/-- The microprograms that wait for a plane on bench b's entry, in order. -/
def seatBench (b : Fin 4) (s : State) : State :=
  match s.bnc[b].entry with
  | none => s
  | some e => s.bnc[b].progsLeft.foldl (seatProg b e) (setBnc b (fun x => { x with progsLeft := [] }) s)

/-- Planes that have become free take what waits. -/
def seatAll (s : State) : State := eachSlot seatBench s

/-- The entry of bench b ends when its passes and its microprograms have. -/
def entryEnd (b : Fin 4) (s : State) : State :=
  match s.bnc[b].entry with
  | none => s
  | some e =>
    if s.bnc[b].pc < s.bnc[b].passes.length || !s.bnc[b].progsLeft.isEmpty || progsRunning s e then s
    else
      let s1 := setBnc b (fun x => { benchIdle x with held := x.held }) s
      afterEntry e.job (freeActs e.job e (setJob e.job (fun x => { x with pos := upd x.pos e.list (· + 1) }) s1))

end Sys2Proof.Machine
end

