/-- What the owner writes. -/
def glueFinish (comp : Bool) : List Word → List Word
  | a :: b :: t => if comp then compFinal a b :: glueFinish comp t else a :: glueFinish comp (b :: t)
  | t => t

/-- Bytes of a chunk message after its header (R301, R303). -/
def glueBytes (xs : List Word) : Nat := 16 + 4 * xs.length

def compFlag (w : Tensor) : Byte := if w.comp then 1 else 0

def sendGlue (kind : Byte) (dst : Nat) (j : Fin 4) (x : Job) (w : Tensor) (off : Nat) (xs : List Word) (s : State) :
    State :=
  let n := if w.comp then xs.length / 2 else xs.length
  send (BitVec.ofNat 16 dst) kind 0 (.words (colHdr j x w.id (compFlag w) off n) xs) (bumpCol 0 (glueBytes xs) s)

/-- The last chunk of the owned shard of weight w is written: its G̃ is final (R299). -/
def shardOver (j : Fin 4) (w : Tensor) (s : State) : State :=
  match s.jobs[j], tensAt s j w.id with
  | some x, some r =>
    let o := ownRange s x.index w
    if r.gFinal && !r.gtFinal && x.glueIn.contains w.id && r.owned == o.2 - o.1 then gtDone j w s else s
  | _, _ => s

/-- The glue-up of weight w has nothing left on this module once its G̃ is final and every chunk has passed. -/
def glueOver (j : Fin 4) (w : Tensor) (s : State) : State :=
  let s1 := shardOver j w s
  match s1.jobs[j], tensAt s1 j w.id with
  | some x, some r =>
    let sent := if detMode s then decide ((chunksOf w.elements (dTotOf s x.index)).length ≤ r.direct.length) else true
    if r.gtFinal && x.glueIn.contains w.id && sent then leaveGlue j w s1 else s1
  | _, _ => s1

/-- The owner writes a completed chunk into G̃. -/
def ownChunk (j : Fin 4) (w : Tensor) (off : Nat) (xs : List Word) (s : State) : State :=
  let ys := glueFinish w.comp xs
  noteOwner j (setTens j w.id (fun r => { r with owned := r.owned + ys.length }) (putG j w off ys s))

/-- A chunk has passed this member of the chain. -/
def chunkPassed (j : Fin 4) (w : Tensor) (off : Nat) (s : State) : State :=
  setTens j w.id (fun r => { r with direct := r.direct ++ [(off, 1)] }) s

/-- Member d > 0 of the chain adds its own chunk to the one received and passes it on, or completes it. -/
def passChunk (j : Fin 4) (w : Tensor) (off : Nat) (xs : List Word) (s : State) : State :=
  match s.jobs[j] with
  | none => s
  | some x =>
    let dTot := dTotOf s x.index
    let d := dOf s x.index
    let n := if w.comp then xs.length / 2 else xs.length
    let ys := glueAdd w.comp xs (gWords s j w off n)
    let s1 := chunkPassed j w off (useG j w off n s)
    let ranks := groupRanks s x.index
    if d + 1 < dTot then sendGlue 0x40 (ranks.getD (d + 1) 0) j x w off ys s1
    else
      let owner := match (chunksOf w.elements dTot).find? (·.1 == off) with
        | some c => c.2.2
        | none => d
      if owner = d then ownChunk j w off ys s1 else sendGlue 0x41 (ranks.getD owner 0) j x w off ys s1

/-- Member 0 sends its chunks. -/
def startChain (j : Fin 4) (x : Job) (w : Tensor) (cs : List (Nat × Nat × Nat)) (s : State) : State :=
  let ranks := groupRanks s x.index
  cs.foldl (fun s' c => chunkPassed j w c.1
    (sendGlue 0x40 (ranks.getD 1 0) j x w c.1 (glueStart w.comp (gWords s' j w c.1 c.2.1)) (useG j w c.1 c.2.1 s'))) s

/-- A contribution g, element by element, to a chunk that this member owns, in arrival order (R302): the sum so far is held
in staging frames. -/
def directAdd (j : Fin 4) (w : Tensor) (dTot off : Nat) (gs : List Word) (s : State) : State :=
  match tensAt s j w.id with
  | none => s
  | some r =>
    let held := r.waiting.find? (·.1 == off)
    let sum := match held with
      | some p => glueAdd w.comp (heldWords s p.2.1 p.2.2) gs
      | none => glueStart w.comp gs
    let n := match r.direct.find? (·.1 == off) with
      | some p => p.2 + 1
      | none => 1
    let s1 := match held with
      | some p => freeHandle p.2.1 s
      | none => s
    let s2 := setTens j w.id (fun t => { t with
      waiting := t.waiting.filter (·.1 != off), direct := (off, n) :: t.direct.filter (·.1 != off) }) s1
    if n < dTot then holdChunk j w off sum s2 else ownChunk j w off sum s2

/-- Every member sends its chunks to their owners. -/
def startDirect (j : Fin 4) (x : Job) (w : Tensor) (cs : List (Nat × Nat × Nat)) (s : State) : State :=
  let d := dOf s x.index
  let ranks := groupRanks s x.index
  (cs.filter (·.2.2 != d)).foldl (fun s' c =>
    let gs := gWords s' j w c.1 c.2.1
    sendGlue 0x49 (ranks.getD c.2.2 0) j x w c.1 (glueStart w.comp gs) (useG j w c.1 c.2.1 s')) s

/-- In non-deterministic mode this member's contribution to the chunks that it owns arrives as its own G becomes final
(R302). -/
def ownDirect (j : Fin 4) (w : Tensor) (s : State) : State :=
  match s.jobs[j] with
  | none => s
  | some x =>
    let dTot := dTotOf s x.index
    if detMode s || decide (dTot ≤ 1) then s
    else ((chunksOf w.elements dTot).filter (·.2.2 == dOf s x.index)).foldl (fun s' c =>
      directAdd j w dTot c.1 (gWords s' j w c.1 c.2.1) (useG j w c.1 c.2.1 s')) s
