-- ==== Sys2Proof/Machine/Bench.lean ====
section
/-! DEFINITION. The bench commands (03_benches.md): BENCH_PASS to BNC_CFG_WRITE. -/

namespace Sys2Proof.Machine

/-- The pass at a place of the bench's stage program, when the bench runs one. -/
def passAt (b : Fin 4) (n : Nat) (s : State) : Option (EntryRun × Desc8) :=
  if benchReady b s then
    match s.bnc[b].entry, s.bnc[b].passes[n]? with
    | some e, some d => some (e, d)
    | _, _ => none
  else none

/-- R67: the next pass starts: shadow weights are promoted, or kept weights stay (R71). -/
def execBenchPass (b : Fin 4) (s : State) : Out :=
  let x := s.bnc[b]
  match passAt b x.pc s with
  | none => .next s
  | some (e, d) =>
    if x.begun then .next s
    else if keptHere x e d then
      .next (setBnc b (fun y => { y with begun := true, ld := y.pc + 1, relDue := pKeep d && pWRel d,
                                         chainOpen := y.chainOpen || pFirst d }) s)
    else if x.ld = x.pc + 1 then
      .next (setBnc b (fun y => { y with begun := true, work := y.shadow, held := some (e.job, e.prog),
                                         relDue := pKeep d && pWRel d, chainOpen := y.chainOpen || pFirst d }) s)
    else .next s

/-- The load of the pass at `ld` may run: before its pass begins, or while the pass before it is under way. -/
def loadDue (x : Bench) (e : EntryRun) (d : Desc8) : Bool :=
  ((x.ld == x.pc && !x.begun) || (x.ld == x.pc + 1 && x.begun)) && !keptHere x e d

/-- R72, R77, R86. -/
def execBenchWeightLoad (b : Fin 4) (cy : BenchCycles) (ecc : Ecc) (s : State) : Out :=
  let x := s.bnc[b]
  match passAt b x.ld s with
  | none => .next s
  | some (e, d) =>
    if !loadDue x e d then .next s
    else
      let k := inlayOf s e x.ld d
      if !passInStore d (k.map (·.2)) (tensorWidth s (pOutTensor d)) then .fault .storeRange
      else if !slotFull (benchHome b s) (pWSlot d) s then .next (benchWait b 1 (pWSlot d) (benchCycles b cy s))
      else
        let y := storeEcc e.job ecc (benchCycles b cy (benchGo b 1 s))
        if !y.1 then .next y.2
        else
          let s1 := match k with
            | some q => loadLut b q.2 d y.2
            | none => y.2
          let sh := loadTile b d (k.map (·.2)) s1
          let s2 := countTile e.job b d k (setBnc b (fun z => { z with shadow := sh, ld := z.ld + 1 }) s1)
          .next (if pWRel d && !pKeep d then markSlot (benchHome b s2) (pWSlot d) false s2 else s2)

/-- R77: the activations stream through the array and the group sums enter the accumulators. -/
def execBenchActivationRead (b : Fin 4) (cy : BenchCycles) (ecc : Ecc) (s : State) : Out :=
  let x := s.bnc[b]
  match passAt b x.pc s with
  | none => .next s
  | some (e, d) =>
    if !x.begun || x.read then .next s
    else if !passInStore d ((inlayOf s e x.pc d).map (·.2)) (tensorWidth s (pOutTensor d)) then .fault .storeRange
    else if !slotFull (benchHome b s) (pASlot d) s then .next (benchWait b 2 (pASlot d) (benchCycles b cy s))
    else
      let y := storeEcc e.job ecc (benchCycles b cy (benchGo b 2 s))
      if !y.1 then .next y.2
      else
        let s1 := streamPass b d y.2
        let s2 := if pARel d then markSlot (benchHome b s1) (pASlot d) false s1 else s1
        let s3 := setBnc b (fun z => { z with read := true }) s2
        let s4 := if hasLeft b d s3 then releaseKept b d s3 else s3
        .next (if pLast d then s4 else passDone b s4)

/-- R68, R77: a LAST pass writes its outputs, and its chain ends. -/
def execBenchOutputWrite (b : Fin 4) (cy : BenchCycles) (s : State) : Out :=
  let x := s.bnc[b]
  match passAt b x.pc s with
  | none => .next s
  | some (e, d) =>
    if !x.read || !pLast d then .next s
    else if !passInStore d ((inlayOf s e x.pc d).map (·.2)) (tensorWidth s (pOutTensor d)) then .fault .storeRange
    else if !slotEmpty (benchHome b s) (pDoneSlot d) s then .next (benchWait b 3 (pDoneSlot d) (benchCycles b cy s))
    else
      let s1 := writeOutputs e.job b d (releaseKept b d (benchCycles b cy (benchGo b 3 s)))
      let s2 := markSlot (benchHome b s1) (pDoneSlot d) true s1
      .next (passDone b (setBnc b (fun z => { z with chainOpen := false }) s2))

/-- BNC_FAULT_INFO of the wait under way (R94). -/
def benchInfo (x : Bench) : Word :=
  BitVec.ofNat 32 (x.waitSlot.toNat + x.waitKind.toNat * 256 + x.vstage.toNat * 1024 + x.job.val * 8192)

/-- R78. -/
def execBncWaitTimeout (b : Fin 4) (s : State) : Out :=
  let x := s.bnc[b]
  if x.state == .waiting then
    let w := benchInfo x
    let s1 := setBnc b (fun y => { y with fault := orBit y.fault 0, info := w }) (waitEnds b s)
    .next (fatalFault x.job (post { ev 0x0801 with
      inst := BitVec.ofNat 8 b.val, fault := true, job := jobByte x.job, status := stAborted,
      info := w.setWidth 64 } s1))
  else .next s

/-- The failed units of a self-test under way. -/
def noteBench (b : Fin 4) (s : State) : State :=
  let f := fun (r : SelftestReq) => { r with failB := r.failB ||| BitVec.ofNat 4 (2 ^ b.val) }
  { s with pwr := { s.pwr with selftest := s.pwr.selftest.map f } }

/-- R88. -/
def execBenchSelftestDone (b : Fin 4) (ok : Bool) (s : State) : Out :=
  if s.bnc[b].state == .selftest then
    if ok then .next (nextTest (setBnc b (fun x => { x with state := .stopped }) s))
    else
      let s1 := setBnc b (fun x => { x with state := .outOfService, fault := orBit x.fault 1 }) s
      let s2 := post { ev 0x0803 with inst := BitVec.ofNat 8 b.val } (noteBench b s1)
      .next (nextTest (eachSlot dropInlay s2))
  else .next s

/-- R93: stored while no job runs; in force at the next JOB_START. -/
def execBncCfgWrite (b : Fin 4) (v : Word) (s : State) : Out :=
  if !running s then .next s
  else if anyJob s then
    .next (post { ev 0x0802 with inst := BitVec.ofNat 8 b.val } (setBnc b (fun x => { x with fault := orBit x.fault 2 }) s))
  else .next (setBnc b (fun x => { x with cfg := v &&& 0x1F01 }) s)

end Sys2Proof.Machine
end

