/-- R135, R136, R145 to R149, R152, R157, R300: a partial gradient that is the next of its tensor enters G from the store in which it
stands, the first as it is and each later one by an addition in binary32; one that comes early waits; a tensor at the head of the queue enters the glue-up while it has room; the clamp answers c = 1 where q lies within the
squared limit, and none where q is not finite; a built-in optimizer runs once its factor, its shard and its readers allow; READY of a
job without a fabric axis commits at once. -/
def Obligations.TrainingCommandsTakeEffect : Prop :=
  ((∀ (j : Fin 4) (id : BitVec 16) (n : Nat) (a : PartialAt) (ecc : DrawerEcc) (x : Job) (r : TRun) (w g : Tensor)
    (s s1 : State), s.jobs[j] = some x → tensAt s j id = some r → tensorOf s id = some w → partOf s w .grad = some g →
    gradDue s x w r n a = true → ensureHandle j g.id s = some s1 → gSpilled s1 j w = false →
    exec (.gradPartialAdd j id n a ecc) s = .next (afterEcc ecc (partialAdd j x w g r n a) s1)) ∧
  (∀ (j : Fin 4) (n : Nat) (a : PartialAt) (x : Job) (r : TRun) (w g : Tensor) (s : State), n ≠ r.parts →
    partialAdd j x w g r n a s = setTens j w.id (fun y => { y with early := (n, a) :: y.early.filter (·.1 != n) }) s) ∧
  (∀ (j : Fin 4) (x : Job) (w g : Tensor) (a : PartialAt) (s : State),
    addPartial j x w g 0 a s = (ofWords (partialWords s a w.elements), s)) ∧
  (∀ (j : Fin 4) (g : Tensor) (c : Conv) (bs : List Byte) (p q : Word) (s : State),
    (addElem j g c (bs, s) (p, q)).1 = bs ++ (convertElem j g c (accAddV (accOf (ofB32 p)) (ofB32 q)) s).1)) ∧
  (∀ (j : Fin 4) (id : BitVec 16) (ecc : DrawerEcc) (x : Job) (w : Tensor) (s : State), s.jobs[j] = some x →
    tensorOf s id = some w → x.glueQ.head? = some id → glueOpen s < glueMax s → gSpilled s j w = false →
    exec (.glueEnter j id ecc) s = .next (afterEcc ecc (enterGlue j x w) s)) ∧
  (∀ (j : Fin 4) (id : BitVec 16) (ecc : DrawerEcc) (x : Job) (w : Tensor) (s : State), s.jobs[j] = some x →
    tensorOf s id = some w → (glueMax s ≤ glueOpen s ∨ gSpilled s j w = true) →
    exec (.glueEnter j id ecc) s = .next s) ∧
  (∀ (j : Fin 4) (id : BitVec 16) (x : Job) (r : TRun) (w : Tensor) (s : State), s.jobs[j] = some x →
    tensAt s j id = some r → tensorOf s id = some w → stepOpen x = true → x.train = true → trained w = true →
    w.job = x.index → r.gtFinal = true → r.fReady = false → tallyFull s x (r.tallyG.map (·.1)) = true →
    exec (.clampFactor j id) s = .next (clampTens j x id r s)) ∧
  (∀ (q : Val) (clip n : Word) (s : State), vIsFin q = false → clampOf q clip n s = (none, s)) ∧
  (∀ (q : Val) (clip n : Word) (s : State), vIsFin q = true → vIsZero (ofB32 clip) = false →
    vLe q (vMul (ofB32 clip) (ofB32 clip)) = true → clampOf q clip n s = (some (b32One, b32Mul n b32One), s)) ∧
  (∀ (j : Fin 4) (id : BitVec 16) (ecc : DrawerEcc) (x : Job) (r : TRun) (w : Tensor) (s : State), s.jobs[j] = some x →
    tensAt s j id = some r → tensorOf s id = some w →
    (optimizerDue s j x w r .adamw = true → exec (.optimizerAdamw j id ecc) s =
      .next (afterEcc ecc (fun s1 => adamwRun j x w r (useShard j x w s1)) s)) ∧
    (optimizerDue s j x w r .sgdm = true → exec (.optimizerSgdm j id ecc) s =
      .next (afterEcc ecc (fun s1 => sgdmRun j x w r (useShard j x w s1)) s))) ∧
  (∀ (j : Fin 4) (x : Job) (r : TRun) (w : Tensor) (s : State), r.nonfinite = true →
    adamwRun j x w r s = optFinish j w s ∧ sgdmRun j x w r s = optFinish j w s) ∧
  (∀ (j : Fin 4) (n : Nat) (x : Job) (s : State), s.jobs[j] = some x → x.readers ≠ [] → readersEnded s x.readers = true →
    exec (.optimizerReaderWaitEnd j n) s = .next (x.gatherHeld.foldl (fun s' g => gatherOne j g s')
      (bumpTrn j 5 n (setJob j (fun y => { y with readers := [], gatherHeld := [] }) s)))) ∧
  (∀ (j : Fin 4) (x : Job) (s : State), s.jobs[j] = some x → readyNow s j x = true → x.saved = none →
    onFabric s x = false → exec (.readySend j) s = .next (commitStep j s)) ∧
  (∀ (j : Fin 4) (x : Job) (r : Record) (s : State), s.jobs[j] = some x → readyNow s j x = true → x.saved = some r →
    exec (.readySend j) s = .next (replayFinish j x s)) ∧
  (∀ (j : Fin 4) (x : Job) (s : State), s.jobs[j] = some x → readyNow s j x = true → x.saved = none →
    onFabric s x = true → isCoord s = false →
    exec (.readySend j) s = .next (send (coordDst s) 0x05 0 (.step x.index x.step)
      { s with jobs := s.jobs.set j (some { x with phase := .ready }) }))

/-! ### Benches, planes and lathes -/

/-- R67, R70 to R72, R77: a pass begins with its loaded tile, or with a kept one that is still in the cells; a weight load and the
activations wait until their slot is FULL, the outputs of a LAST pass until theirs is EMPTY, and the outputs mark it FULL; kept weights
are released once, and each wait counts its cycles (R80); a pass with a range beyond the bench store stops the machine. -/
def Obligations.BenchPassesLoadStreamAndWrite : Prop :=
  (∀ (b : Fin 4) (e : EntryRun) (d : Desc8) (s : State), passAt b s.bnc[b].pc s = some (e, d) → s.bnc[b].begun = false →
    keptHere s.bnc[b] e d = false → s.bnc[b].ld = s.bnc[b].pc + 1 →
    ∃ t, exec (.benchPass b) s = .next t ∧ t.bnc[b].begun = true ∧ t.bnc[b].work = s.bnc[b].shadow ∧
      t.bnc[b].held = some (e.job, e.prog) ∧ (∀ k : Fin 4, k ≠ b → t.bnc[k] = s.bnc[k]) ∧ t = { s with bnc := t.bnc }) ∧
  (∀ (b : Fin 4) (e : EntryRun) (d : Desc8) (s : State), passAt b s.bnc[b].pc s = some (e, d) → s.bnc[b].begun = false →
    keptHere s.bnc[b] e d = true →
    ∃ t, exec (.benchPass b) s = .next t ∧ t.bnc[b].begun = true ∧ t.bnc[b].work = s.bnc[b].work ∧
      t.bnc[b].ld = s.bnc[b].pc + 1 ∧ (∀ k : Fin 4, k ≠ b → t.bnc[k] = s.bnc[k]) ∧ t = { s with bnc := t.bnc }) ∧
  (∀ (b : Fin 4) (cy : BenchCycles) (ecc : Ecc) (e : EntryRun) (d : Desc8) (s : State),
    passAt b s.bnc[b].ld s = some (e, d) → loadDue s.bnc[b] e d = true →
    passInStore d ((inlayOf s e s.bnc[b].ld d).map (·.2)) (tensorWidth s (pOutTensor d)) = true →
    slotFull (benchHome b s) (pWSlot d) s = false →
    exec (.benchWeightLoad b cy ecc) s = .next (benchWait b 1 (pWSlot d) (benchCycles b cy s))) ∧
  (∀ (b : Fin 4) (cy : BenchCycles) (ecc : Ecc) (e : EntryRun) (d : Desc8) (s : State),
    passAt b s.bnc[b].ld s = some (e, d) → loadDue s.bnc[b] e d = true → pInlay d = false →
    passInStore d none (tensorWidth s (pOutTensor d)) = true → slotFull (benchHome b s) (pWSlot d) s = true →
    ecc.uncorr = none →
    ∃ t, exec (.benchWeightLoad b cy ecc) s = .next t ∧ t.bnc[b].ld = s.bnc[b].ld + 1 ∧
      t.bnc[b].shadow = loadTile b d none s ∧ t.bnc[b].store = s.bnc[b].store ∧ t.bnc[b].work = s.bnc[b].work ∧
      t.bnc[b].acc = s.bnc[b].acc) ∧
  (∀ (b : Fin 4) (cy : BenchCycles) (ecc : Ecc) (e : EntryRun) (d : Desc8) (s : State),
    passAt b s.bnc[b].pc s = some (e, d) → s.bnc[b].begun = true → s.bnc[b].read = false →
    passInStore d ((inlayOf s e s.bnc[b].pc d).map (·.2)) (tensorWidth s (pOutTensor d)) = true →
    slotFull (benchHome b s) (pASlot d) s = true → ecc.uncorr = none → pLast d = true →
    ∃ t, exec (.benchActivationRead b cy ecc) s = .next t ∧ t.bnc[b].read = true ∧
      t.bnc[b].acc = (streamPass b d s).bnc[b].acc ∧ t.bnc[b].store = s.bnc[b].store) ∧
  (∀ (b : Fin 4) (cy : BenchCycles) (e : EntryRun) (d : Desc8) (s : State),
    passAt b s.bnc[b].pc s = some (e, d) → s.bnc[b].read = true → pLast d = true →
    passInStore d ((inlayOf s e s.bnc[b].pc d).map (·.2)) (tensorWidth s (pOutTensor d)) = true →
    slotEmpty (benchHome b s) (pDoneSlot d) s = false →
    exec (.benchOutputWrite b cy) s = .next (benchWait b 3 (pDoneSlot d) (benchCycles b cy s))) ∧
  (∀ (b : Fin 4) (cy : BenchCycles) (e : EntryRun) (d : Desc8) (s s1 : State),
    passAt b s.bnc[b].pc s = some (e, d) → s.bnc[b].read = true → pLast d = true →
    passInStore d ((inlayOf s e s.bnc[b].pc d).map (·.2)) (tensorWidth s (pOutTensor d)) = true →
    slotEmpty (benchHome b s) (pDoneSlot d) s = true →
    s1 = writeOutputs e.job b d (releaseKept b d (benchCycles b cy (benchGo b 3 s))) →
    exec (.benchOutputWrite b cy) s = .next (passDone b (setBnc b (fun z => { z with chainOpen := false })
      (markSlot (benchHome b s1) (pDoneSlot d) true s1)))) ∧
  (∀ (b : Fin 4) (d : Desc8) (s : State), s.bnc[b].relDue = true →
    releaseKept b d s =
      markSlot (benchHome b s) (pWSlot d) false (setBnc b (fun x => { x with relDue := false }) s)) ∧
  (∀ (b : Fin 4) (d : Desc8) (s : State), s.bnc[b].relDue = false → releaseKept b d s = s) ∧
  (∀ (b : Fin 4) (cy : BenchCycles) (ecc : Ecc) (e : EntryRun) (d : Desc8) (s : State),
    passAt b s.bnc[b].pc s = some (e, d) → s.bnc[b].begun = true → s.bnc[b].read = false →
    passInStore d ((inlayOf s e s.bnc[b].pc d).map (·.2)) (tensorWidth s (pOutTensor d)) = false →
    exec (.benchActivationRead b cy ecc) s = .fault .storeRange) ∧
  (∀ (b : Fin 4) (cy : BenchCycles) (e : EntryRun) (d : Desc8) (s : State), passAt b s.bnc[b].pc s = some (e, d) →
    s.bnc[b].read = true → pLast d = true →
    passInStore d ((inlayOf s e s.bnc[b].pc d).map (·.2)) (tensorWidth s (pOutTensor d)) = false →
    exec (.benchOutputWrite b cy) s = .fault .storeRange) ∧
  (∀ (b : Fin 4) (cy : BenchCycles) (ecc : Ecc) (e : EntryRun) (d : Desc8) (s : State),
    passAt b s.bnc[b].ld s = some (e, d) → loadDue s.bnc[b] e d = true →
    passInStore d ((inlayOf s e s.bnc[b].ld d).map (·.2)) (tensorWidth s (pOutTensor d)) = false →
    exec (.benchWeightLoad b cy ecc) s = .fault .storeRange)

··········

Directions for this task: Please, from the material above, copy only the lines from the line with "none => glueStart w.comp gs" up to and including the line with "else ((chunksOf w.elements", exactly as written.

Response area:
      | none => glueStart w.comp gs
    let n := match r.direct.find? (·.1 == off) with
      | some p => p.2 + 1
      | none => 1
    let s1 := match held with
      | some p => freeHandle p.2.1 s
      | none => s
    let s2 := setTens j w.id (fun t => { t with
      waiting := t.waiting.filter (·.1 != off), direct := (off, n) :: t.direct.filter (·.1 != off) }) s1
    if n < dTot then holdChunk j w off sum s2 else ownChunk j w off sum s2

/-- Every member sends its chunks to their owners. -/
def startDirect (j : Fin 4) (x : Job) (w : Tensor) (cs : List (Nat × Nat × Nat)) (s : State) : State :=
  let d := dOf s x.index
  let ranks := groupRanks s x.index
  (cs.filter (·.2.2 != d)).foldl (fun s' c =>
    let gs := gWords s' j w c.1 c.2.1
    sendGlue 0x49 (ranks.getD c.2.2 0) j x w c.1 (glueStart w.comp gs) (useG j w c.1 c.2.1 s')) s

/-- In non-deterministic mode this member's contribution to the chunks that it owns arrives as its own G becomes final
(R302). -/
def ownDirect (j : Fin 4) (w : Tensor) (s : State) : State :=
  match s.jobs[j] with
  | none => s
  | some x =>
    let dTot := dTotOf s x.index
    if detMode s || decide (dTot ≤ 1) then s
    else ((chunksOf w.elements dTot).filter (·.2.2 == dOf s x.index)).foldl (fun s' c =>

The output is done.